False claims will continue to win until conservatives wake up to reality. That reality is called the information war.

Here is Jibran Khan writing at National Review:

Bad arguments are winning.

After the GOP’s tax proposal was finalized, a familiar cry rang out: The bill will raise taxes on all but the richest . . . in 2027. Which just happens to be after the tax cuts are set to expire, a gimmick designed to make the bill comply with congressional budget rules.

The predictable result is that a false claim — Republicans are raising taxes on all but the very rich, full stop — has spread like wildfire across Twitter, and has been given added momentum by think tanks, verified accounts, and trending hashtags.

This effort has certainly paid off. According to a recent New York Times poll, only a third of Americans believe that they will see their taxes go down in 2018. It should come as no surprise, then, that the bill’s extreme unpopularity is in line with historic tax rises, rather than tax cuts: The majority of people think it’s a hike.

In reality, per the Tax Policy Center, the tax bill will lower taxes for all income groups. About 80 percent of people will see a cut in 2018, with another 15 percent facing about the same tax burden. Yes, that’s the same Tax Policy Center whose study is being used as the basis for the claim that the bill increases middle-class taxes.
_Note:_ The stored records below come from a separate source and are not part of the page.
/-- `ERR` holds the first refusal that applies, in the order of 60_exceptions.md R205. -/
theorem exec_err (i : Instr) (s : State) :
    ∃ t, exec i s = .next t ∧ statusErr t.status = errOf (refusalOf i s) := by
  rw [refusalOf_eq_checksOf]
  cases i with
  | nop | mtokParity | mtokParity2d | mtokCrc16 | mtokHamming | mtokChecksum =>
    exact ⟨_, rfl, err_complete ..⟩
  | ctlParity | ctlParity2d | ctlCrc16 | ctlHamming | ctlChecksum
  | injBitflip | injCharsub | injChardel | injCharins | injCharswap | injMultiflip | injBurst | injRandom
  | serTobits | vfyParity | vfyParity2d | vfyCrc16 | vfyHamming | vfyChecksum | tokm =>
    exact ⟨_, rfl, err_ite _ (err_refuse ..) (err_complete ..)⟩
  | serTobytes => exact ⟨_, rfl, err_ite _ (err_complete ..) (err_refuse ..)⟩
  | hamEnc => exact ⟨_, rfl, err_ite _ (err_refuse ..) <| err_ite _ (err_refuse ..) (err_complete ..)⟩
  | hamSyn | hamCor => exact ⟨_, rfl, runOnBlocks_err _ s⟩

/-- A command that meets a refusal is refused with it. -/
theorem exec_of_refusalOf_some {i : Instr} {s : State} {c : RefuseCode} (h : refusalOf i s = some c) :
    exec i s = .next (refuse c s) := by
  obtain ⟨t, ht, herr⟩ := exec_err i s
  rw [h] at herr
  obtain ⟨c', rfl⟩ | ⟨b, r, rfl⟩ := exec_next_ends ht
  · rw [err_refuse] at herr
    cases errOf_injective herr
    exact ht
  · rw [err_complete] at herr
    cases errOf_injective herr

/-- A command that meets none completes. -/
theorem exec_of_refusalOf_none {i : Instr} {s : State} (hp : s.params.wf) (h : refusalOf i s = none) :
    ∃ t, exec i s = .next t ∧ ∃ b, Completed s t b := by
  obtain ⟨t, ht, herr⟩ := exec_err i s
  obtain ⟨u, hu, he⟩ := exec_endsFitting i s
  cases hu.symm.trans ht
  rw [h] at herr
  obtain ⟨c, rfl⟩ | ⟨b, r, hb, -, rfl⟩ := he
  · rw [err_refuse] at herr
    cases errOf_injective herr
  · exact ⟨_, ht, b, complete_setRng_spec b r s (hb hp)⟩

/-! ### The written command word -/

/-- The access of register 0 runs the command in `CMD` after the write (10_state.md R24). -/
theorem step_of_writeCmd {s : State} {v : Half} {rest : List HostEvent} (hr : s.inReset = false)
    (hs : s.script = .writeReg 0 v :: rest) :
    step s = runCommand { s with script := rest, cmd := v.setWidth 8 } := step_of_script hr hs

theorem runCommand_of_decode {s : State} {i : Instr} (h : decode s.cmd = .ok i) : runCommand s = exec i s := by
  simp [runCommand, h]

/-- A reserved word is refused, by the decoder or, for a command that needs `HAMX`, by its meaning (log 18). -/
theorem runCommand_of_reservedWord {s : State} (h : reservedWord s.params.hamx s.cmd) :
    runCommand s = .next (refuse .illcmd s) := by
  cases hd : decode s.cmd with
  | error r => simp [runCommand, hd]
  | ok i =>
    rw [eq_encode_of_decode hd, reservedWord_encode_iff_wellFormed] at h
    rw [runCommand_of_decode hd]
    exact exec_of_refusalOf_some (by simp [refusalOf, h])

/-- Any other word is the word of a command that the block has. -/
theorem exists_decode_of_not_reservedWord {p : Params} {w : Byte} (h : ¬ reservedWord p.hamx w) :
    ∃ i, decode w = .ok i ∧ i.wellFormed p = true := by
  cases hd : decode w with
  | error r => exact absurd (reservedWord_of_decode_error hd _) h
  | ok i =>
    rw [eq_encode_of_decode hd, reservedWord_encode_iff_wellFormed] at h
    exact ⟨i, rfl, eq_true_of_ne_false h⟩

/-- The template of 30_encoding.md R82 for a command that the block has: `LENGTH`, then `BADBIT`, then completion. -/
theorem exec_of_wellFormed {i : Instr} {s : State} (hp : s.params.wf) (hi : i.wellFormed s.params = true) :
    ∃ t, exec i s = .next t ∧
      if lengthBad i s then Refused s t .length
      else if bitsBad i s then Refused s t .badbit
      else ∃ b, Completed s t b := by
  split
  · exact ⟨_, exec_of_refusalOf_some (by simp [refusalOf, *]), refuse_spec _ s⟩
  · split
    · exact ⟨_, exec_of_refusalOf_some (by simp [refusalOf, *]), refuse_spec _ s⟩
    · exact exec_of_refusalOf_none hp (by simp [refusalOf, *])

/-- Settles O10: a reserved word is refused before any operand is looked at, any other runs the template. -/
theorem everyCommandWordCompletesOrIsRefused : Obligations.EveryCommandWordCompletesOrIsRefused := by
  intro s v rest hp hr hs s1
  rw [step_of_writeCmd hr hs]
  refine ⟨fun h => ⟨_, runCommand_of_reservedWord (s := s1) h, refuse_spec _ s1⟩, fun h => ?_⟩
  obtain ⟨i, hd, hi⟩ := exists_decode_of_not_reservedWord h
  obtain ⟨t, ht, hend⟩ := exec_of_wellFormed (s := s1) hp hi
  exact ⟨i, t, hd, (runCommand_of_decode (s := s1) hd).trans ht, hend⟩

/-- Settles O22: `NOP` is the completion with the empty result. -/
theorem nopClearsTheResult : Obligations.NopClearsTheResult :=
  fun s => ⟨_, rfl, complete_spec {} s (by decide), rfl⟩

end Sys2Proof.Machine

/-! ## Proofs of the statements about the serialisation (40_bit_serialization.md): which character a bit of a byte
becomes, which byte eight characters give, and that the two maps undo each other. -/

namespace Sys2Proof.Machine

/-! ### From bytes to characters -/

theorem byteBools_getElem? (b : Byte) {j : Nat} (hj : j < 8) : (byteBools b)[j]? = some (b.getLsbD (7 - j)) := by
  interval_cases j <;> rfl

/-- Byte k takes the places 8k to 8k + 7, most significant bit first (R90, 20_memory.md R52). -/
theorem toBits_getElem? {m : List Byte} {k j : Nat} {b : Byte} (hb : m[k]? = some b) (hj : j < 8) :
    (toBits m)[8 * k + j]? = some (chr (b.getLsbD (7 - j))) := by
  induction m generalizing k with
  | nil => simp at hb
  | cons a m ih =>
    cases k with
    | zero =>
      obtain rfl : a = b := by simpa using hb
      rw [Nat.mul_zero, Nat.zero_add, toBits_cons, List.getElem?_append_left (by simpa using hj), List.getElem?_map,
        byteBools_getElem? a hj, Option.map_some]
    | succ k =>
      have hplace : 8 * (k + 1) + j - ((byteBools a).map chr).length = 8 * k + j := by simp; omega
      rw [toBits_cons, List.getElem?_append_right (by simp; omega), hplace]
      exact ih (by simpa using hb)

/-- Settles O32: each byte is one block of eight characters. -/
theorem bitSequenceIsMostSignificantFirst : Obligations.BitSequenceIsMostSignificantFirst :=
  fun m => ⟨toBits_length m, fun _ _ _ hb hj => toBits_getElem? hb hj⟩

/-! ### From characters to bytes -/

/-- The sum by weight of the eight characters at 8k (R91). -/
def octetSum (s : List Byte) (k : Nat) : Nat :=
  ((List.range 8).map fun j => (s[8 * k + j]?).elim 0 valNat * 2 ^ (7 - j)).sum

theorem valNat_le_one (c : Byte) : valNat c ≤ 1 := Bool.toNat_le _

section Octet

variable (c0 c1 c2 c3 c4 c5 c6 c7 : Byte)

/-- The sum of the weights fits a byte, so a packed byte loses nothing of it. -/
theorem octetSum_zero (rest : List Byte) :
    octetSum (c0 :: c1 :: c2 :: c3 :: c4 :: c5 :: c6 :: c7 :: rest) 0 =
      (packByte c0 c1 c2 c3 c4 c5 c6 c7).toNat := by
  simp [packByte, octetSum, List.range_succ, Nat.shiftLeft_eq]
  grind [valNat_le_one]

theorem octetSum_succ (rest : List Byte) (k : Nat) :
    octetSum (c0 :: c1 :: c2 :: c3 :: c4 :: c5 :: c6 :: c7 :: rest) (k + 1) = octetSum rest k := by
  have hplace (j : Nat) : 8 * (k + 1) + j = 8 * k + j + 8 := by omega
  simp [octetSum, hplace]

/-- The bits of a packed byte are the values of its characters: unpacking undoes packing. -/
theorem byteBools_packByte :
    byteBools (packByte c0 c1 c2 c3 c4 c5 c6 c7) = [c0, c1, c2, c3, c4, c5, c6, c7].map val := by
  simp only [packByte, valNat, List.map_cons, List.map_nil]
  generalize val c0 = b0, val c1 = b1, val c2 = b2, val c3 = b3, val c4 = b4, val c5 = b5, val c6 = b6, val c7 = b7
  revert b0 b1 b2 b3 b4 b5 b6 b7
  decide

end Octet

theorem toNat_of_toBytes_getElem? {s : List Byte} {k : Nat} {b : Byte} (h : (toBytes s)[k]? = some b) :
    b.toNat = octetSum s k := by
  fun_induction toBytes s generalizing k with
  | case1 c0 c1 c2 c3 c4 c5 c6 c7 rest ih =>
    cases k with
    | zero =>
      obtain rfl : packByte c0 c1 c2 c3 c4 c5 c6 c7 = b := by simpa using h
      exact (octetSum_zero ..).symm
    | succ k => rw [octetSum_succ, ih (by simpa using h)]
  | case2 => simp at h

/-- Settles O33: each byte is one block of eight characters, and what fills no block gives none. -/
theorem bytesOfABitSequence : Obligations.BytesOfABitSequence := by
  refine fun s => ⟨toBytes_length s, fun k hk => ?_⟩
  have hb := List.getElem?_eq_getElem (hk.trans_eq (toBytes_length s).symm)
  exact ⟨_, hb, toNat_of_toBytes_getElem? hb⟩

/-! ### The two maps undo each other -/

theorem packByte_chr (b : Byte) :
    packByte (chr (b.getLsbD 7)) (chr (b.getLsbD 6)) (chr (b.getLsbD 5)) (chr (b.getLsbD 4))
      (chr (b.getLsbD 3)) (chr (b.getLsbD 2)) (chr (b.getLsbD 1)) (chr (b.getLsbD 0)) = b := by
  revert b
  decide

/-- Eight characters that a byte became are packed to that byte. -/
theorem toBytes_byteBools_append (b : Byte) (rest : List Byte) :
    toBytes ((byteBools b).map chr ++ rest) = b :: toBytes rest :=
  congrArg (· :: toBytes rest) (packByte_chr b)

theorem toBytes_toBits (d : List Byte) : toBytes (toBits d) = d := by
  induction d with
  | nil => rfl
  | cons b d ih => rw [toBits_cons, toBytes_byteBools_append, ih]

/-- Only the tail that fills no byte is lost. -/
theorem toBits_toBytes_prefix {s : List Byte} (hs : isBits s = true) : toBits (toBytes s) <+: s := by
  fun_induction toBytes s with
  | case1 c0 c1 c2 c3 c4 c5 c6 c7 rest ih =>
    simp only [isBits, List.all_cons, Bool.and_eq_true] at hs
    obtain ⟨h0, h1, h2, h3, h4, h5, h6, h7, hrest⟩ := hs
    simpa [byteBools_packByte, chr_val, *] using ih hrest
  | case2 => exact List.nil_prefix

theorem toBits_toBytes {s : List Byte} (hs : isBits s = true) :
    toBits (toBytes s) = s.take (8 * (s.length / 8)) := by
  simpa [toBytes_length] using List.prefix_iff_eq_take.1 (toBits_toBytes_prefix hs)

/-- Settles O34: packing loses only the tail, and there is none exactly at a multiple of 8. -/
theorem serialisationRoundTrip : Obligations.SerialisationRoundTrip := by
  refine ⟨toBytes_toBits, fun s hs => ⟨toBits_toBytes hs, ?_⟩⟩
  rw [toBits_toBytes hs, List.take_eq_self_iff]
  omega

/-! ### The two commands -/

/-- The check of `BADBIT` looks at every one of the `ILEN` characters (60_exceptions.md R204). -/
theorem isBits_message_iff (s : State) :
    isBits (message s) = true ↔ ∀ i, i < s.ilen.toNat → ibufByte s i = 0x30 ∨ ibufByte s i = 0x31 := by
  simp [isBits, isBitChar, message]

theorem exec_serTobits_of_le {s : State} (h : s.ilen.toNat ≤ s.params.lenMax) :
    exec .serTobits s = .next (complete { out := toBits (message s) } s) := by
  have hm : messageTooLong s = false := by simpa [messageTooLong] using h
  show Host.Outcome.next (runToBits s) = _
  simp [runToBits, hm]

theorem exec_serTobytes_of_isBits {s : State} (h : isBits (message s) = true) :
    exec .serTobytes s = .next (complete { out := toBytes (message s) } s) := by
  show Host.Outcome.next (runToBytes s) = _
  simp [runToBytes, h]

/-- Settles O36: the template of the command, whose result is shorter than `ILEN` and so fits `OLEN`. -/
theorem toBytesCommand : Obligations.ToBytesCommand := by
  refine fun s => ⟨fun hbits => ?_, fun i hi h0 h1 => ?_⟩
  · have hlen : (toBytes (message s)).length = s.ilen.toNat / 8 := by rw [toBytes_length, message_length]
    have hc := complete_spec { out := toBytes (message s) } s (by have := s.ilen.isLt; simp only [hlen]; omega)
    exact ⟨_, exec_serTobytes_of_isBits ((isBits_message_iff s).2 hbits), rfl, hc, hc.olen.trans hlen⟩
  · have hbad : isBits (message s) = false :=
      eq_false_of_ne_true fun h => ((isBits_message_iff s).1 h i hi).elim h0 h1
    exact ⟨_, exec_of_refusalOf_some (by simp [refusalOf_eq_checksOf, checksOf, hbad]), refuse_spec _ s⟩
Other critics have chosen to mischaracterize tax provisions such as the deductions for mortgage interest and state and local taxes, casting them as bedrocks of middle-class financial stability when in reality they disproportionately benefit the wealthy. Over 90 percent of the SALT tax deduction’s value goes to filers making over $100,000.

The mortgage-interest deduction not only serves to favor homeowners over renters, even though homeowners are generally more well-off, but it flows to the wealthiest homeowners in particular. Fewer than half of homeowners claim the deduction. And like the SALT deduction, the mortgage-interest deduction’s value flows overwhelmingly to those making over $100,000 per the Joint Committee on Taxation.